# Made an aquarium out of Corian!



## redfishsc

Well, my Corian supplier gave me enough larger slabs of Corian to actually make a 10-gallon aquarium with a 10"X10" attached sump. 

The front is 1/4" acrylic.

I haven't kept an aquarium in a couple of years but the itch kept itching and I finally decided to scratch it. 

I haven't made any pens lately, partly because of this thing. 

It's glued together with marine epoxy, but also notice the pics of the specialty lock-shoulder joints (rabbet joints), so that the actual shape of the joint holds the tank together, and the epoxy serves as a sealant. 

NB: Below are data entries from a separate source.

-- ==== Sys2Proof/Tests/Slice0.lean ====
section
/-! SUPPORT. Tests of the model against the spec's own examples (the rule of each is cited; "C2", "V1" and the like are rows
of 95_test_vectors.md), and a witness for the hypotheses of each obligation. Expected values come from the spec. -/

namespace Sys2Proof.Tests

-- One theorem after another: Lean's worker threads, one for each test, exhaust the memory a build may use.
set_option Elab.async false

open Sys2Proof.Machine Sys2Proof.Claims

/-! ## Small states -/

/-- The state after an outcome (the state before it, were there none). -/
def nextOr (s : State) : Result → State
  | .next t => t
  | .fault _ => s
  | .refused _ => s

/-- The state after instruction i. -/
def after (i : Instr) (s : State) : State := nextOr s (exec i s)

/-- Reset, with the clock ports at `clk_valid`, `timclk_hz`. -/
def clocked (valid : Bool) (hz : Word) : State :=
  { State.reset with ports := { Ports.quiet with clkValid := valid, timclkHz := hz } }

/-- C2: both channels, `max_duty` = 2000. -/
def boot : State := after (.configure 50 3) (clocked true 100000)

/-- C8: a failed CONFIGURE. -/
def failed : State := after (.configure 50 1) (clocked false 100000)

/-- The table of R135's example, loaded after C2. -/
def tabled : State :=
  after (.wrStepHold 1 1000) (after (.wrStepFrac 1 4915) (after (.wrStepHold 0 1000) (after (.wrStepFrac 0 1638) boot)))

/-- Program P2's cursors: one shared Sequence, one step apart. -/
def loaded : State := after (.wrCursor 1 0 2 1 2) (after (.wrCursor 0 0 2 0 1) tabled)

/-- After SEQ_START {0,1}. -/
def started : State := after (.seqStart 3) loaded

/-- `started` in the last millisecond of both holds. -/
def dueBoth : State := { started with holdRem := #v[1, 1] }

/-- V9: the sequencer Fatal. -/
def dead : State := after (.seqStart 1) (after (.wrStepHold 1 0) loaded)

/-- An enabled channel 0 with duty 50 waiting, at the last tick of a frame (T2). -/
def wrapping : State := { after (.setDuty 0 50) (after (.enable 0) boot) with cnt := 1999 }

/-- The smallest timer: `psc_div` = 64, `max_duty` = 62500 (C4) at the last prescaler count. -/
def slow : State := { after (.configure 50 3) (clocked true 200000000) with pscCnt := 63 }

/-! ## Well-formedness: each check refuses an ill-formed term -/

theorem test_wf_configure_hz_zero : (Instr.configure 0 1).wellFormed = false := by decide
theorem test_wf_configure_set_empty : (Instr.configure 50 0).wellFormed = false := by decide
theorem test_wf_seqStart_set_empty : (Instr.seqStart 0).wellFormed = false := by decide
theorem test_wf_others : (Instr.configure 50 2).wellFormed = true ∧ (Instr.seqStart 2).wellFormed = true ∧
    (Instr.wrStepHold 15 0).wellFormed = true := by decide

/-! ## Decoding: words written out from R80 to R86 and section 2.8 -/

theorem test_decode_configure : decode 0x10000010032 = .ok (.configure 50 1) := by decide
theorem test_decode_configure_reserved : decode 0x100FFFD0032 = .ok (.configure 50 1) := by decide
theorem test_decode_rdConfig : decode 0x000DEADBEEF = .ok .rdConfig := by decide
theorem test_decode_resolution : decode 0x00400000000 = .ok .resolution := by decide
theorem test_decode_rdStatus : decode 0x00800000000 = .ok .rdStatus := by decide
theorem test_decode_rdFault : decode 0x00C00000000 = .ok .rdFault := by decide
theorem test_decode_rdFaultInfo : decode 0x01000000000 = .ok .rdFaultInfo := by decide
theorem test_decode_rdWarn : decode 0x01400000000 = .ok .rdWarn := by decide
theorem test_decode_rdPscDiv : decode 0x01800000000 = .ok .rdPscDiv := by decide
theorem test_decode_seqStart : decode 0x11C00000002 = .ok (.seqStart 2) := by decide
theorem test_decode_rdSeqStart : decode 0x01C00000000 = .ok .rdSeqStart := by decide
theorem test_decode_enable : decode 0x120FFFFFFFF = .ok (.enable 0) ∧ decode 0x13000000001 = .ok (.enable 1) := by decide
theorem test_decode_disable : decode 0x120FFFFFFFE = .ok (.disable 0) ∧ decode 0x13000000002 = .ok (.disable 1) := by
  decide
theorem test_decode_rdEn : decode 0x03000000000 = .ok (.rdEn 1) := by decide
theorem test_decode_setDuty : decode 0x12480000000 = .ok (.setDuty 0 0x80000000) := by decide
theorem test_decode_rdDuty : decode 0x03400000000 = .ok (.rdDuty 1) := by decide
theorem test_decode_setDutyFrac : decode 0x13800001333 = .ok (.setDutyFrac 1 4915) := by decide
theorem test_decode_wrCursor : decode 0x15002010200 = .ok (.wrCursor 1 0 2 1 2) := by decide
theorem test_decode_wrCursor_fields : decode 0x14001030F0E = .ok (.wrCursor 0 14 15 3 1) := by decide
theorem test_decode_rdCursor : decode 0x04000000000 = .ok (.rdCursor 0) := by decide
theorem test_decode_rdPos : decode 0x05400000000 = .ok (.rdPos 1) := by decide
theorem test_decode_rdHold : decode 0x05800000000 = .ok (.rdHold 1) := by decide
theorem test_decode_wrStepFrac : decode 0x1F800000666 = .ok (.wrStepFrac 15 1638) := by decide
theorem test_decode_wrStepHold : decode 0x1FC00000001 = .ok (.wrStepHold 15 1) := by decide
theorem test_decode_rdStepFrac : decode 0x08800000000 = .ok (.rdStepFrac 1) := by decide
theorem test_decode_rdStepHold : decode 0x0A400000000 = .ok (.rdStepHold 4) := by decide
theorem test_decode_misaligned : decode 0x18700000000 = .error .misaligned := by decide
theorem test_decode_unmapped : decode 0x16000000000 = .error .unmapped := by decide
theorem test_decode_readOnly : decode 0x15800000000 = .error .readOnly := by decide
theorem test_decode_writeOnly : decode 0x02800000000 = .error .writeOnly := by decide

/-- Section 2.8: over all 512 pairs of `we` and `addr`, the decoder and the printed table agree on the row (both forms of
`wdata[0]`). -/
theorem test_decode_agrees_with_table : ∀ (we b : Bool) (a : Offset),
    (match decode (busWord we a (if b then 1 else 0)) with | .ok i => some i.mnemonic | .error _ => none) =
      (opRows.find? fun r => r.selects (busWord we a (if b then 1 else 0))).map OpRow.mnemonic := by decide +kernel

/-- The table's rows encode as R91 writes them. -/
theorem test_encode_textual : encode (.setDuty 0 (-5)) = some 0x124FFFFFFFB ∧ encode (.wrStepHold 1 1000) = some 0x18C000003E8 ∧
    encode (.seqStart 3) = some 0x11C00000003 ∧ encode .timTick = none := by decide

/-- The host's view: the first bits are the whole word; a number above 41 bits is no transaction. -/
theorem test_decodeTableWord : decodeTableWord 48 0x10000010032 = some (.configure 50 1) ∧
    decodeTableWord 48 0x20000000000 = none := by decide

/-- A word on the bus is what the next step runs. -/
theorem test_withFetchWord : (nextOr State.reset (step (State.reset.withFetchWord 48 0x18000000666))).stepFrac[0] = 1638 := by
  decide +kernel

Here is a full-tank shot of the completed project, with fish and live corals all happy in wonderland. 







Here's some pics of construction, how it turned out, and stuff I have in it. 



































Another full-tank shot. The light that is OFF is used to light some chaetomorphic algae (to remove waste) in the sump, it was turned off for the pic. 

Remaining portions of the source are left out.